/-- How one leg runs in a stage from `a` to `b` ns after its landing, its phase counted from `ofs` ns before it: edges,
and the level at `b`, without a notch. -/
def legRun (x : Frame) (g ofs a b : Nat) : Nat × Bool :=
  let p : Rat := (x.inPeriod.toNat : Rat) / 256
  if x.lvl then (0, levelUpper x g)
  else if p = 0 then (0, false)
  else if x.cmodeIn = 0 then
    let ph0 : Rat := (x.inPhase.toNat : Rat) / ((2 ^ 32 : Nat) : Rat) + ((ofs + a : Nat) : Rat) / p
    let thr := legThreshold x g
    (carrierEdges thr ph0 p ((b - a : Nat) : Rat), carrierUpper thr (ph0 + ((b - a : Nat) : Rat) / p))
  else if (g = 0) = (0 ≤ x.inCmd.toInt) then
    let t : Rat := (x.inTonoff.toNat : Rat) / 256
    let up := if x.cmodeIn = 1 then t else p - t
    let n := ((((ofs + b : Nat) : Rat) / p).floor - (((ofs + a : Nat) : Rat) / p).floor).toNat
    (2 * n, decide (F32.fracOf (((ofs + b : Nat) : Rat) / p) * p < up))
  else (0, false)

/-- The level of a leg right at `a` ns into its stage. -/
def legStart (x : Frame) (g ofs a : Nat) : Bool := (legRun x g ofs a a).2

/-- Edges of leg `g` over a stage of `len` ns that follows the level `was`, and its level at the end. A notch holds both
legs lower (R242). -/
def legEdges (x : Frame) (g ofs len : Nat) (was : Bool) : Nat × Bool :=
  let n0 := min len x.notchT.toNat
  let n1 := min len (x.notchT.toNat + x.notchW.toNat)
  if !x.notch then
    let r := legRun x g ofs 0 len
    (r.1 + b2n (was != legStart x g ofs 0), r.2)
  else
    let r0 := legRun x g ofs 0 n0
    let first := if n0 = 0 then b2n was else r0.1 + b2n (was != legStart x g ofs 0) + b2n r0.2
    if n1 = len then (first, false)
    else
      let r1 := legRun x g ofs n1 len
      (first + b2n (legStart x g ofs n1) + r1.1, r1.2)

/-- The input bridge runs on in a stage: no pattern, or HOLD (Table 05-6). -/
def bridgeRuns (x : Frame) : Bool := x.safe == 0 || x.safe == 3

/-! The stage a cell has in force from this landing on. -/

/-- CON or COFF in a duty stage. -/
def conMode (x : Frame) : Bool := !x.lvl && x.cmodeIn != 0 && bridgeRuns x

/-- The new stage of a cell at the landing at `l`, `len` ns long: what its frame said (R112, Table 05-6), and from it the
bootstrap counts and the edges. A REPEAT stage carries no notch (R218). -/
def takeStage (tref l len : Nat) (c : Cell) : Cell :=
  let f := c.frame
  let keeps := f.rep || f.safe == 3
  let st : Frame := if f.rep then { c.stage with notch := false } else if f.safe = 3 then { c.stage with safe := 3, notch := false } else f
  let at_ := if keeps then c.stageAt else l
  let con := if conMode st && !conMode c.stage then l else c.conAt
  let ofs := if conMode st then l - con else l - at_
  let e0 := legEdges st 0 ofs len c.legs.1
  let e1 := legEdges st 1 ofs len c.legs.2
  let runs := bridgeRuns st
  let up := fun g => if c.mode = .active ∧ runs then upperAfter tref len st g (vget c.upper g 0) else 0
  { c with
    stage := st, stageAt := at_, conAt := con
    edges := if runs then e0.1 + e1.1 else 0
    legs := if runs then (e0.2, e1.2) else (false, false)
    upper := #v[up 0, up 1]
    holdCount := if f.safe = 3 then c.holdCount + 1 else 0
    bad := false }
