/-! NVM leaves ON (R432, R433, Table 12-5). -/

/-- Every record without a marker is dropped, waiting fault-log records with it (R433); an erase in progress is due again, and a
journal round starts afresh. -/
def nvmLeave (s : State) : State :=
  let jobs := s.nvm.jobs
  let rounds := jobs.any fun j => (j.record.type == 0x10 || j.record.type == 0x11) && !j.record.copy && j.after == .none
  let s := setNvm (fun v => { v with
    jobs := [], busy := false, offDue := false, eraseRetried := false, roundLeft := v.roundLeft || rounds
    eraseAgain := (v.erasing.toList ++ v.eraseQ) ++ v.eraseAgain, erasing := none, eraseQ := [] }) s
  each (jobs.filter fun j => j.after != .none) (fun j s => recordDone j false s) s

/-- No new operation starts; a page program in progress completes, a sector erase is aborted (R431, R432, R440). -/
def nvmHold (s : State) : State :=
  setNvm (fun v => { v with stop := true, eraseAgain := v.erasing.toList ++ v.eraseAgain, erasing := none, eraseRetried := false }) s

/-- Operations may start again. -/
def nvmGo (s : State) : State :=
  if s.aon.vinUv || !s.isOn .nvm then s
  else nvmStart (setNvm (fun v => { v with stop := false, eraseQ := v.eraseAgain ++ v.eraseQ, eraseAgain := [] }) s)

/-! Program and erase (R491 to R494). -/

/-- The running page program has failed its verify: the sector is retired and the program tried once more, at once or, where no
operation may start, when one may (R431, R440, R493). -/
def pageFailed (j : NvmJob) (rest : List NvmJob) (s : State) : State :=
  if j.dropped then nvmStart (setNvm (fun v => { v with busy := false, jobs := rest }) s)
  else if j.retried ∨ s.nvm.spare = 0 then
    nvmStart (failRecord j (setNvm (fun v => { v with busy := false, jobs := rest }) s))
  else
    takeSpare (jobSector j s.nvm) (setNvm (fun v => { v with busy := !v.stop, jobs := { j with retried := true } :: rest }) s)

/-- The running page program has completed: a page of its record's data, its marker, or the last of a record that is wanted no
more. -/
def pageWritten (j : NvmJob) (rest : List NvmJob) (s : State) : State :=
  let sec := jobSector j s.nvm
  let j1 : NvmJob := if j.started then j else { j with started := true, record := { j.record with sector := sec } }
  let left := fun (l : List NvmJob) => setNvm (fun v => stepHead j.record.type { v with busy := false, jobs := l }) s
  nvmStart (if j.dropped then left rest
    else if 0 < j.pages then left ({ j1 with pages := j.pages - 1, retried := false } :: rest)
    else commitRecord j1 (left rest))

/-- The running page program ends. -/
def pageDone (ok : Bool) (s : State) : State :=
  match s.nvm.jobs with
  | j :: rest => if !s.nvm.busy || !s.isOn .nvm then s else if ok then pageWritten j rest s else pageFailed j rest s
  | [] => s

/-- A sector has been erased: its records are gone; reclaimed fault-log records the host has not stored are reported
(R493, R497). -/
def sectorErased (x : Nat) (s : State) : State :=
  let v := s.nvm
  let lost := v.recs.filter fun r => r.sector == x && isLog r && decide ((s.reg 0x70008).toNat < r.serial)
    && !v.recs.any fun y => y.serial == r.serial && y.sector != x
  let n := (tget v.eraseCounts x).getD 0 + 1
  let s := setNvm (fun v => { v with
    erasing := none, eraseRetried := false, eraseCounts := tset v.eraseCounts x n
    recs := v.recs.filter fun r => r.sector != x }) s
  let s := if n = 80000 then raise 222 (BitVec.ofNat 32 x) s else s
  if lost.isEmpty then s else raise 223 (BitVec.ofNat 32 lost.length) s
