/-- POWER_SET, on any transport (R442), in a device that no reset holds: one that RESETn or power-on reset holds stays as it is
(R435, R456, R457). -/
def powerSet (w : List Word) (s : State) : State :=
  if s.aon.held || s.aon.porHold then s
  else if w.length ≠ 2 then refuse .badLength s
  else if s.aon.seq.isSome then refuse .busy s
  else if powerRefused w s then refuse .state s
  else powerBegin w s

/-- POWER_SET given to this device itself: a standby in step or rejoining changes no domain by it, and one in state 3 only while none
of its halls is ON (R338, R443). A command forwarded by the active is `powerSet` (Machine/Dispatcher.lean). -/
def execPowerSet (w : List Word) (s : State) : Res :=
  .next <|
    let changes := !(leaving w s).isEmpty || unitCodes.any fun c => target w c == 2 && s.unitSt c != .on
    if s.standby && (s.twin.state != 3 || s.anyHallOn) && changes && w.length == 2 && !s.aon.held && !s.aon.porHold
        && s.aon.seq.isNone then refuse .state s
    else powerSet w s

/-- A domain or bank has completed its entry into RET (R446). -/
def execRetEntryDone (d : Fin 32) (s : State) : Res :=
  .next <| match s.aon.seq with
    | none => s
    | some q =>
      if !q.retWait.contains d.val then s
      else
        let s := takeRetCrc d.val (changed d.val false (setUnit d.val .ret s))
        let l := q.leave
        leaveAll l (setSeq (fun q => { q with retWait := [] }) s)

/-! Wake (R449 to R452). -/

def execWakeGo (s : State) : Res := .next (startWake s)

/-- A domain has arrived at ON. One whose shadow check failed comes up with reset defaults (R447). -/
def arriveAt (d : Nat) (bad : Word) (s : State) : State :=
  let ret := match s.aon.seq with
    | some q => q.took.any fun x => x.1 == d && x.2
    | none => false
  let rst := match s.aon.seq with
    | some q => q.kind != .wake && q.kind != .set
    | none => false
  let lost := ret && bit bad d
  let s := if lost then markLost d (shed d false s) else s
  let s := setSeq (fun q => { q with arrived := d :: q.arrived }) (setUnit d .on s)
  let s := changed d rst (tellLost (arrive d (!ret || lost) s))
  if d = 9 then nvmDue s else s

/-- The next step, or the end. -/
def nextStep (s : State) : State :=
  let s := setSeq (fun q => { q with steps := q.steps.tail }) s
  match s.aon.seq with
  | some q => if q.steps.isEmpty then seqEnd s else beginStep s
  | none => s

/-- The running sequence is the DOMAIN_RESET of domain `d`. -/
def State.resetting (s : State) (d : Dom) : Bool :=
  match s.aon.seq with
  | some q => q.kind == .reset d
  | none => false

/-- What the end of step code `c` brings. GROSS ends with a DOMAIN_RESET of TIMEBASE alone, and in the two resets (R89). The check of TIMEBASE's shadow bank belongs to step code 6, and its arrival to
step code 8. -/
def stepEffect (c : Nat) (bad : Word) (ref : Fin 4) (s : State) : State :=
  if c = 2 then setAon (fun a => { a with bk0Ok := true, freqUse := a.buckFreq, ilim0Use := a.ilim0 }) s
  else if c = 3 then setAon (fun a => { a with bk1Ok := true, freqUse := a.buckFreq, ilim1Use := a.ilim1 }) s
  else if c = 0 ∨ c = 4 then checkBanks bad s
  else if c = 6 then
    let ret := match s.aon.seq with
      | some q => q.took.any fun x => x.1 == 0 && x.2
      | none => false
    if ret && bit bad 0 then tellLost (markLost 0 (shed 0 false s)) else s
  else if c = 7 then { s with tb := { s.tb with refRate := ref.val } }
  else if c = 8 then arriveAt 0 0 { s with tb := { s.tb with gross := s.tb.gross && !s.resetting .timebase } }
  else if 9 ≤ c then arriveAt (stepDom c) bad s
  else s

/-- Domains that need domain `d` (Table 13-4), directly or not. -/
def dependents (role d : Nat) : List Nat :=
  if d = 0 then [1, 2, 3, 4, 5, 6, 7, 8, 9]
  else if d = 1 then [2, 3, 4, 5, 6, 7, 8, 9]
  else if d = 2 then [4, 5, 6]
  else if d = 3 ∧ role ≠ 0 then [4, 5, 6]
  else []

/-- FAIL, STEP and WAKE_FAIL (R451). -/
def markFail (c : Nat) (s : State) : State :=
  let s := setAon (fun a => { a with wakeFail := true, wakeStep := c }) s
  let s := setSeq (fun q => { q with failed := true }) s
  raise 167 (BitVec.ofNat 32 c) (logRecord 167 0x20 0xFFFF (BitVec.ofNat 32 c) (s.safe.cause.setWidth 32) s)

/-- Every logic domain and every bank that is ON goes OFF, in the reverse of the restore order (R452). -/
def allOff (s : State) : State :=
  let off := fun (c : Nat) (s : State) => if s.unitSt c == .on then (leaveUnit c false s).2 else s
  each ((List.range 16).map (16 + ·)) off (each (List.range 10).reverse off s)

/-- Every unit taken goes back to where it came from (R452). -/
def giveBack (took : List (Nat × Bool)) (s : State) : State :=
  each took (fun x s =>
    if x.2 then takeRetCrc x.1 (setUnit x.1 .ret s)
    else setUnit x.1 .off (if x.1 < 16 then shed x.1 false s else shedBank (x.1 - 16) false s)) s

/-- A failure at step code 1, 2, 3, 7 or 8 (R452). A wake that ends so has not completed and leaves TIME as it was. -/
def failShared (s : State) : State :=
  match s.aon.seq with
  | none => s
  | some q =>
    let rst := q.kind != .wake && q.kind != .set
    let s := if rst then setUnit 0 .off (shed 0 false (allOff s)) else giveBack q.took s
    let ret := (List.range 10).any (fun d => s.unitSt d == .ret) || (List.range 16).any fun g => s.unitSt (16 + g) == .ret
    let none_ := (List.range 10).all fun d => s.unitSt d != .on
    let s := setAon (fun a => { a with
      seq := none, aonOnly := none_, bk0Ok := a.bk0Ok && ret, bk1Ok := a.bk1Ok && ret }) s
    let s := aonIdle s
    wakeNext (if q.kind == .wake then s else seqReply { q with failed := true } s)

/-- Any other failure: that domain goes OFF, its dependents are left, the other steps go on (R451). Banks that closed their switches
with step code 4 come ON all the same; no operand says which of their checks failed (log 3). -/
def failDomain (c : Nat) (s : State) : State :=
  let d := stepDom c
  let s := setUnit d .off (shed d false s)
  let skip := dependents s.aon.straps.role d
  let s := if c = 4 then let r := freeWord s; checkBanks r.1 r.2 else s
  let s := setSeq (fun q => { q with steps := q.steps.filter fun x =>
    x == c || x == 0 || (!(d == 0 && x < 9) && !skip.contains (stepDom x)) }) s
  nextStep s

/-- The running step fails (R451, R452). The switches of banks are no step of Table 13-5 and do not fail (R447). -/
def stepFail (s : State) : State :=
  match s.aon.seq with
  | none => s
  | some q => match q.steps with
    | [] => s
    | c :: _ =>
      if c = 0 then s
      else if c = 1 ∨ c = 2 ∨ c = 3 ∨ c = 7 ∨ c = 8 then failShared (markFail c s)
      else failDomain c (markFail c s)

/-- The running step completes (R450); step code 7 without a reference of Table 02-3 fails (R77). -/
def execWakeStepDone (bad : Word) (ref : Fin 4) (s : State) : Res :=
  .next <| match s.aon.seq with
    | none => s
    | some q => match q.steps with
      | [] => s
      | c :: _ =>
        if c = 7 ∧ ref = 0 then stepFail s
        else nextStep (stepEffect c bad ref (stepTime c s))

def execWakeStepFail (s : State) : Res := .next (stepFail s)

/-! POWER_GET, VCORE_SET and DOMAIN_RESET. -/

def pwrWakeStatus (s : State) : Word :=
  pack [(31, 1, b2n s.aon.wakeFail), (30, 1, b2n s.aon.aonOnly), (16, 5, s.aon.wakeStep), (0, 16, s.aon.wakeTime)]
def pwrReset (s : State) : Word :=
  pack [(31, 1, b2n s.aon.por), (30, 1, b2n s.aon.pinReset), (29, 1, b2n s.aon.stuck), (28, 1, b2n s.aon.held),
    (0, 16, s.aon.holdMs)]
def pwrVcore (s : State) : Word := pack [(8, 1, b2n s.aon.vcoreMoving), (0, 6, s.aon.vcoreCode)]
def pwrMon (s : State) : Word :=
  let a := s.aon
  pack [(7, 1, b2n a.ilim1Now), (6, 1, b2n a.ilim0Now), (5, 1, b2n a.vddaBad), (4, 1, b2n a.v3p3Bad),
    (3, 1, b2n a.vcoreBad), (2, 1, b2n a.vinOv), (1, 1, b2n a.vinUv)]
def pwrBuck (s : State) : Word :=
  pack [(31, 1, b2n s.aon.bk0Ok), (30, 1, b2n s.aon.bk1Ok), (16, 8, s.aon.buckFreq), (8, 6, s.aon.ilim1), (0, 6, s.aon.ilim0)]
def pwrWakeCtrl (s : State) : Word :=
  pack [(30, 1, b2n s.aon.wakeOnAddr), (29, 1, b2n s.aon.auto), (28, 1, b2n s.aon.seq.isSome)]

/-- The VDDA regulator is on while ANALOG is ON or in transition (R437). -/
def State.vddaOn (s : State) : Bool := s.isOn .analog || s.domSt .analog == .trans

/-- POWER_GET, on any transport (R503). -/
def execPowerGet (w : List Word) (s : State) : Res :=
  .next <|
    if !w.isEmpty then refuse .badLength s
    else
      let v := s.aon.volts
      reply .ok [pwrState s, pwrBank s, pwrWakeStatus s, s.aon.retLost, pwrReset s, pwrMon s, pwrVcore s,
        pack [(0, 16, v.vin), (16, 16, v.vcore)], pack [(0, 16, v.v3p3), (16, 16, if s.vddaOn then v.vdda else 0)]] s

/-- A new VCORE setpoint (R438): what it refuses, and the setpoint in force. -/
def vcoreCheck (v : Word) (s : State) : Status :=
  if 32 < v.toNat then .range else if v.toNat < 8 ∧ s.anyHallOn then .state else .ok

def vcoreSet (v : Word) (s : State) : State :=
  setAon (fun a => { a with vcoreCode := v.toNat, vcoreMoving := a.vcoreMoving || a.vcoreCode != v.toNat }) s

/-- VCORE as measured at a moment when it lies within 10 mV of its setpoint: open within that (R438, log 3). -/
def vcoreNow (s : State) : State :=
  let r := freeNat s
  setAon (fun a => { a with volts := { a.volts with vcore := 710 + 5 * a.vcoreCode + r.1 % 21 } }) r.2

■ ■ ■ ■ ■ ■ ■

* [TASK INSTRUCTIONS]:
Give the number of lines above that include "shadow". Write nothing else.

* [RESPONSE BOX]:
2